After controlling for age, BMI, and smoking, the regression model
estimates that men are charged $-109.04 on average compared to women,
holding all other factors constant. This difference is not statistically
significant (p = 0.745), indicating that once health-related factors are
accounted for, there is little evidence that males pay more than
females. The model shows that charges increase by about $259.45 for each
additional year of age, by $323.05 for each unit increase in BMI, and by
$23,833.87 for smokers compared to non-smokers, highlighting that
smoking and BMI are strong predictors of insurance costs. The residual
standard error is 6,094, and the adjusted R-squared is 0.7467, meaning
the model explains roughly 74.7% of the variation in charges.
This comparison is much more reliable than previous models because
it accounts for important confounding variables like age, BMI, and
smoking status. Since the estimated difference between males and females
is very small and not statistically significant, it suggests that gender
alone is not a strong predictor of insurance charges once health factors
are considered. While no model can capture every possible factor, this
analysis provides strong evidence that the previously observed
differences were largely due to differences in health rather than
gender.
To ensure that all relevant factors are considered, I expanded the
regression model to include the remaining variables in the dataset:
region and number of children, along with sex, age, BMI, and smoking
status. This allows us to determine whether these additional variables
have a significant impact on insurance charges.
gender_insurance_model_3 <- lm(charges ~ sex + age + smoker + bmi + region + children, data = insurance)

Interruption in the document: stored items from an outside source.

-- ==== Sys2Proof/Machine/Load8.lean ====
section
/-! DEFINITION. The meanings of the 8-bit loads (43_ld8.md R200 to R218), each `LD dst, src` of R198 over its operands. -/

namespace Sys2Proof.Machine

/-- `LD (BC),A` (R207). -/
def execLd_atBC_A (s : State) : Result := ld8 (.ind .bc) (.reg .a) s

/-- `LD B,n` (R201). -/
def execLd_B_n (n : Byte) (s : State) : Result := ld8 (.reg .b) (.imm8 n) s

/-- `LD A,(BC)` (R205). -/
def execLd_A_atBC (s : State) : Result := ld8 (.reg .a) (.ind .bc) s

/-- `LD C,n` (R201). -/
def execLd_C_n (n : Byte) (s : State) : Result := ld8 (.reg .c) (.imm8 n) s

/-- `LD (DE),A` (R208). -/
def execLd_atDE_A (s : State) : Result := ld8 (.ind .de) (.reg .a) s

/-- `LD D,n` (R201). -/
def execLd_D_n (n : Byte) (s : State) : Result := ld8 (.reg .d) (.imm8 n) s

/-- `LD A,(DE)` (R206). -/
def execLd_A_atDE (s : State) : Result := ld8 (.reg .a) (.ind .de) s

/-- `LD E,n` (R201). -/
def execLd_E_n (n : Byte) (s : State) : Result := ld8 (.reg .e) (.imm8 n) s

/-- `LD (HL+),A` (R209). -/
def execLd_atHLinc_A (s : State) : Result := ld8 .indInc (.reg .a) s

/-- `LD H,n` (R201). -/
def execLd_H_n (n : Byte) (s : State) : Result := ld8 (.reg .h) (.imm8 n) s

/-- `LD A,(HL+)` (R211). -/
def execLd_A_atHLinc (s : State) : Result := ld8 (.reg .a) .indInc s

/-- `LD L,n` (R201). -/
def execLd_L_n (n : Byte) (s : State) : Result := ld8 (.reg .l) (.imm8 n) s

/-- `LD (HL-),A` (R210). -/
def execLd_atHLdec_A (s : State) : Result := ld8 .indDec (.reg .a) s

/-- `LD (HL),n` (R204). -/
def execLd_atHL_n (n : Byte) (s : State) : Result := ld8 (.ind .hl) (.imm8 n) s

/-- `LD A,(HL-)` (R212). -/
def execLd_A_atHLdec (s : State) : Result := ld8 (.reg .a) .indDec s

/-- `LD A,n` (R201). -/
def execLd_A_n (n : Byte) (s : State) : Result := ld8 (.reg .a) (.imm8 n) s

/-- `LD B,B` (R200). -/
def execLd_B_B (s : State) : Result := ld8 (.reg .b) (.reg .b) s

/-- `LD B,C` (R200). -/
def execLd_B_C (s : State) : Result := ld8 (.reg .b) (.reg .c) s

/-- `LD B,D` (R200). -/
def execLd_B_D (s : State) : Result := ld8 (.reg .b) (.reg .d) s

/-- `LD B,E` (R200). -/
def execLd_B_E (s : State) : Result := ld8 (.reg .b) (.reg .e) s

/-- `LD B,H` (R200). -/
def execLd_B_H (s : State) : Result := ld8 (.reg .b) (.reg .h) s

/-- `LD B,L` (R200). -/
def execLd_B_L (s : State) : Result := ld8 (.reg .b) (.reg .l) s

/-- `LD B,(HL)` (R202). -/
def execLd_B_atHL (s : State) : Result := ld8 (.reg .b) (.ind .hl) s

/-- `LD B,A` (R200). -/
def execLd_B_A (s : State) : Result := ld8 (.reg .b) (.reg .a) s

/-- `LD C,B` (R200). -/
def execLd_C_B (s : State) : Result := ld8 (.reg .c) (.reg .b) s

/-- `LD C,C` (R200). -/
def execLd_C_C (s : State) : Result := ld8 (.reg .c) (.reg .c) s

/-- `LD C,D` (R200). -/
def execLd_C_D (s : State) : Result := ld8 (.reg .c) (.reg .d) s

/-- `LD C,E` (R200). -/
def execLd_C_E (s : State) : Result := ld8 (.reg .c) (.reg .e) s

/-- `LD C,H` (R200). -/
def execLd_C_H (s : State) : Result := ld8 (.reg .c) (.reg .h) s

/-- `LD C,L` (R200). -/
def execLd_C_L (s : State) : Result := ld8 (.reg .c) (.reg .l) s

/-- `LD C,(HL)` (R202). -/
def execLd_C_atHL (s : State) : Result := ld8 (.reg .c) (.ind .hl) s

/-- `LD C,A` (R200). -/
def execLd_C_A (s : State) : Result := ld8 (.reg .c) (.reg .a) s

/-- `LD D,B` (R200). -/
def execLd_D_B (s : State) : Result := ld8 (.reg .d) (.reg .b) s

/-- `LD D,C` (R200). -/
def execLd_D_C (s : State) : Result := ld8 (.reg .d) (.reg .c) s

/-- `LD D,D` (R200). -/
def execLd_D_D (s : State) : Result := ld8 (.reg .d) (.reg .d) s

/-- `LD D,E` (R200). -/
def execLd_D_E (s : State) : Result := ld8 (.reg .d) (.reg .e) s

/-- `LD D,H` (R200). -/
def execLd_D_H (s : State) : Result := ld8 (.reg .d) (.reg .h) s

/-- `LD D,L` (R200). -/
def execLd_D_L (s : State) : Result := ld8 (.reg .d) (.reg .l) s

/-- `LD D,(HL)` (R202). -/
def execLd_D_atHL (s : State) : Result := ld8 (.reg .d) (.ind .hl) s

/-- `LD D,A` (R200). -/
def execLd_D_A (s : State) : Result := ld8 (.reg .d) (.reg .a) s

/-- `LD E,B` (R200). -/
def execLd_E_B (s : State) : Result := ld8 (.reg .e) (.reg .b) s

/-- `LD E,C` (R200). -/
def execLd_E_C (s : State) : Result := ld8 (.reg .e) (.reg .c) s

/-- `LD E,D` (R200). -/
def execLd_E_D (s : State) : Result := ld8 (.reg .e) (.reg .d) s

/-- `LD E,E` (R200). -/
def execLd_E_E (s : State) : Result := ld8 (.reg .e) (.reg .e) s

/-- `LD E,H` (R200). -/
def execLd_E_H (s : State) : Result := ld8 (.reg .e) (.reg .h) s

/-- `LD E,L` (R200). -/
def execLd_E_L (s : State) : Result := ld8 (.reg .e) (.reg .l) s

/-- `LD E,(HL)` (R202). -/
def execLd_E_atHL (s : State) : Result := ld8 (.reg .e) (.ind .hl) s

/-- `LD E,A` (R200). -/
def execLd_E_A (s : State) : Result := ld8 (.reg .e) (.reg .a) s

/-- `LD H,B` (R200). -/
def execLd_H_B (s : State) : Result := ld8 (.reg .h) (.reg .b) s

/-- `LD H,C` (R200). -/
def execLd_H_C (s : State) : Result := ld8 (.reg .h) (.reg .c) s

/-- `LD H,D` (R200). -/
def execLd_H_D (s : State) : Result := ld8 (.reg .h) (.reg .d) s

/-- `LD H,E` (R200). -/
def execLd_H_E (s : State) : Result := ld8 (.reg .h) (.reg .e) s

/-- `LD H,H` (R200). -/
def execLd_H_H (s : State) : Result := ld8 (.reg .h) (.reg .h) s

/-- `LD H,L` (R200). -/
def execLd_H_L (s : State) : Result := ld8 (.reg .h) (.reg .l) s

/-- `LD H,(HL)` (R202). -/
def execLd_H_atHL (s : State) : Result := ld8 (.reg .h) (.ind .hl) s

/-- `LD H,A` (R200). -/
def execLd_H_A (s : State) : Result := ld8 (.reg .h) (.reg .a) s

/-- `LD L,B` (R200). -/
def execLd_L_B (s : State) : Result := ld8 (.reg .l) (.reg .b) s

/-- `LD L,C` (R200). -/
def execLd_L_C (s : State) : Result := ld8 (.reg .l) (.reg .c) s

/-- `LD L,D` (R200). -/
def execLd_L_D (s : State) : Result := ld8 (.reg .l) (.reg .d) s

/-- `LD L,E` (R200). -/
def execLd_L_E (s : State) : Result := ld8 (.reg .l) (.reg .e) s

/-- `LD L,H` (R200). -/
def execLd_L_H (s : State) : Result := ld8 (.reg .l) (.reg .h) s

/-- `LD L,L` (R200). -/
def execLd_L_L (s : State) : Result := ld8 (.reg .l) (.reg .l) s

/-- `LD L,(HL)` (R202). -/
def execLd_L_atHL (s : State) : Result := ld8 (.reg .l) (.ind .hl) s

/-- `LD L,A` (R200). -/
def execLd_L_A (s : State) : Result := ld8 (.reg .l) (.reg .a) s

/-- `LD (HL),B` (R203). -/
def execLd_atHL_B (s : State) : Result := ld8 (.ind .hl) (.reg .b) s

/-- `LD (HL),C` (R203). -/
def execLd_atHL_C (s : State) : Result := ld8 (.ind .hl) (.reg .c) s

/-- `LD (HL),D` (R203). -/
def execLd_atHL_D (s : State) : Result := ld8 (.ind .hl) (.reg .d) s

/-- `LD (HL),E` (R203). -/
def execLd_atHL_E (s : State) : Result := ld8 (.ind .hl) (.reg .e) s

/-- `LD (HL),H` (R203). -/
def execLd_atHL_H (s : State) : Result := ld8 (.ind .hl) (.reg .h) s

/-- `LD (HL),L` (R203). -/
def execLd_atHL_L (s : State) : Result := ld8 (.ind .hl) (.reg .l) s

/-- `LD (HL),A` (R203). -/
def execLd_atHL_A (s : State) : Result := ld8 (.ind .hl) (.reg .a) s

/-- `LD A,B` (R200). -/
def execLd_A_B (s : State) : Result := ld8 (.reg .a) (.reg .b) s

/-- `LD A,C` (R200). -/
def execLd_A_C (s : State) : Result := ld8 (.reg .a) (.reg .c) s

/-- `LD A,D` (R200). -/
def execLd_A_D (s : State) : Result := ld8 (.reg .a) (.reg .d) s

/-- `LD A,E` (R200). -/
def execLd_A_E (s : State) : Result := ld8 (.reg .a) (.reg .e) s

/-- `LD A,H` (R200). -/
def execLd_A_H (s : State) : Result := ld8 (.reg .a) (.reg .h) s

/-- `LD A,L` (R200). -/
def execLd_A_L (s : State) : Result := ld8 (.reg .a) (.reg .l) s

/-- `LD A,(HL)` (R202). -/
def execLd_A_atHL (s : State) : Result := ld8 (.reg .a) (.ind .hl) s

/-- `LD A,A` (R200). -/
def execLd_A_A (s : State) : Result := ld8 (.reg .a) (.reg .a) s

/-- `LDH (n),A` (R215). -/
def execLdh_atN_A (n : Byte) (s : State) : Result := ld8 (.direct8High n) (.reg .a) s

/-- `LD (C),A` (R213). -/
def execLd_atC_A (s : State) : Result := ld8 .highC (.reg .a) s

/-- `LD (nn),A` (R217). -/
def execLd_atNN_A (nn : Word) (s : State) : Result := ld8 (.direct8Abs nn) (.reg .a) s

/-- `LDH A,(n)` (R216). -/
def execLdh_A_atN (n : Byte) (s : State) : Result := ld8 (.reg .a) (.direct8High n) s

/-- `LD A,(C)` (R214). -/
def execLd_A_atC (s : State) : Result := ld8 (.reg .a) .highC s

/-- `LD A,(nn)` (R218). -/
def execLd_A_atNN (nn : Word) (s : State) : Result := ld8 (.reg .a) (.direct8Abs nn) s

end Sys2Proof.Machine
end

summary(gender_insurance_model_3)
##
## Call:
## lm(formula = charges ~ sex + age + smoker + bmi + region + children,
## data = insurance)
##
## Residuals:
## Min 1Q Median 3Q Max
## -11304.9 -2848.1 -982.1 1393.9 29992.8
##
## Coefficients:
## Estimate Std. Error t value Pr(>|t|)
## (Intercept) -11938.5 987.8 -12.086 < 2e-16 ***
## sexmale -131.3 332.9 -0.394 0.693348
## age 256.9 11.9 21.587 < 2e-16 ***
## smokeryes 23848.5 413.1 57.723 < 2e-16 ***
## bmi 339.2 28.6 11.860 < 2e-16 ***
## regionnorthwest -353.0 476.3 -0.741 0.458769
## regionsoutheast -1035.0 478.7 -2.162 0.030782 *
## regionsouthwest -960.0 477.9 -2.009 0.044765 *
## children 475.5 137.8 3.451 0.000577 ***
## ---
## Signif. codes: 0 '***' 0.001 '**' 0.01 '*' 0.05 '.' 0.1 ' ' 1
##
## Residual standard error: 6062 on 1329 degrees of freedom
## Multiple R-squared: 0.7509, Adjusted R-squared: 0.7494
## F-statistic: 500.8 on 8 and 1329 DF, p-value: < 2.2e-16
After controlling for sex, age, BMI, smoking status, region, and
number of children, the model shows that region has a small effect:
charges are slightly lower in the northwest (-$353.0, p = 0.459),
southeast (-$1,035.0, p = 0.031), and southwest (-$960.0, p = 0.045)
compared to the baseline region, but only the southeast and southwest
differences are statistically significant. The number of children has a
significant positive effect on charges, with each additional child
increasing charges by $475.5 on average (p = 0.000577). The estimated
difference between males and females remains small and not statistically
significant (-$131.3, p = 0.693). The residual standard error is 6,062,
and the adjusted R-squared is 0.7494, meaning the model explains roughly
74.9% of the variation in charges.
After analyzing the full regression model controlling for age, BMI,
smoking status, number of children, and region, the estimated difference
between males and females is -$131.3 and is not statistically
significant (p = 0.693). This indicates that, once all major health and
demographic factors are accounted for, gender does not have a meaningful
impact on insurance charges.
Overall, the data show that factors such as age, BMI, smoking
status, and number of children are much stronger predictors of insurance
costs than sex. Therefore, there is no evidence in this dataset that men
are charged significantly more for health insurance than women.